theorem State.sendIdentity_kept {s : State} (l : Nat) (hk : Kept Q s) : Kept Q (State.sendIdentity s l) := by
  unfold State.sendIdentity
  try dsimp only
  repeat' first
    | with_reducible assumption
    | with_reducible apply State.emit_kept
    | with_reducible refine kept_fst ?_ (by with_reducible assumption)
    | split
    | dsimp only
    | fail_if_no_progress with_reducible apply kept_same

theorem State.heldRelease_kept {s : State} (l : Nat) (hk : Kept Q s) : Kept Q (State.heldRelease s l).1 := by
  unfold State.heldRelease
  try dsimp only
  repeat' first
    | with_reducible assumption
    | with_reducible apply State.joinLink_kept
    | with_reducible refine kept_fst ?_ (by with_reducible assumption)
    | split
    | dsimp only
    | fail_if_no_progress with_reducible apply kept_same

theorem State.spareIn_kept {s : State} (l lane sp : Nat) (hk : Kept Q s) : Kept Q (State.spareIn s l lane sp) := by
  unfold State.spareIn
  try dsimp only
  repeat' first
    | with_reducible assumption
    | with_reducible apply State.updLink_kept
    | with_reducible apply State.record_kept
    | with_reducible refine kept_fst ?_ (by with_reducible assumption)
    | split
    | dsimp only
    | fail_if_no_progress with_reducible apply kept_same

theorem State.laneFlit_kept {s : State} (lead : Nat) (hk : Kept Q s) : Kept Q (State.laneFlit s lead) := by
  unfold State.laneFlit
  try dsimp only
  repeat' first
    | with_reducible assumption
    | with_reducible apply State.putFlit_kept
    | with_reducible refine kept_fst ?_ (by with_reducible assumption)
    | split
    | dsimp only
    | fail_if_no_progress with_reducible apply kept_same

theorem State.takeLane_kept {s : State} (l : Nat) (f : Flit) (hk : Kept Q s) : Kept Q (State.takeLane s l f) := by
  unfold State.takeLane
  try dsimp only
  repeat' first
    | with_reducible assumption
    | with_reducible apply State.spareIn_kept
    | with_reducible refine kept_fst ?_ (by with_reducible assumption)
    | split
    | dsimp only
    | fail_if_no_progress with_reducible apply kept_same

theorem State.takeReturns_kept {s : State} (lead : Nat) (f : Flit) (hk : Kept Q s) : Kept Q (State.takeReturns s lead f) := by
  unfold State.takeReturns
  try dsimp only
  repeat' first
    | with_reducible assumption
    | with_reducible apply State.updLink_kept
    | with_reducible apply Work.add_kept
    | with_reducible refine kept_fst ?_ (by with_reducible assumption)
    | split
    | dsimp only
    | fail_if_no_progress with_reducible apply kept_same

theorem State.replayLink_kept {s : State} (lead : Nat) (hk : Kept Q s) : Kept Q (State.replayLink s lead) := by
  unfold State.replayLink
  try dsimp only
  repeat' first
    | with_reducible assumption
    | with_reducible apply State.resend_kept
    | with_reducible apply State.linkDown_kept
    | with_reducible refine kept_fst ?_ (by with_reducible assumption)
    | split
    | dsimp only
    | fail_if_no_progress with_reducible apply kept_same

----------

YOUR GOAL – Nothing but the lines from the start of the data above through the line with "with_reducible apply State.joinLink_kept" should appear in your answer, copied exactly.

OUTPUT –
theorem State.sendIdentity_kept {s : State} (l : Nat) (hk : Kept Q s) : Kept Q (State.sendIdentity s l) := by
  unfold State.sendIdentity
  try dsimp only
  repeat' first
    | with_reducible assumption
    | with_reducible apply State.emit_kept
    | with_reducible refine kept_fst ?_ (by with_reducible assumption)
    | split
    | dsimp only
    | fail_if_no_progress with_reducible apply kept_same

theorem State.heldRelease_kept {s : State} (l : Nat) (hk : Kept Q s) : Kept Q (State.heldRelease s l).1 := by
  unfold State.heldRelease
  try dsimp only
  repeat' first
    | with_reducible assumption
    | with_reducible apply State.joinLink_kept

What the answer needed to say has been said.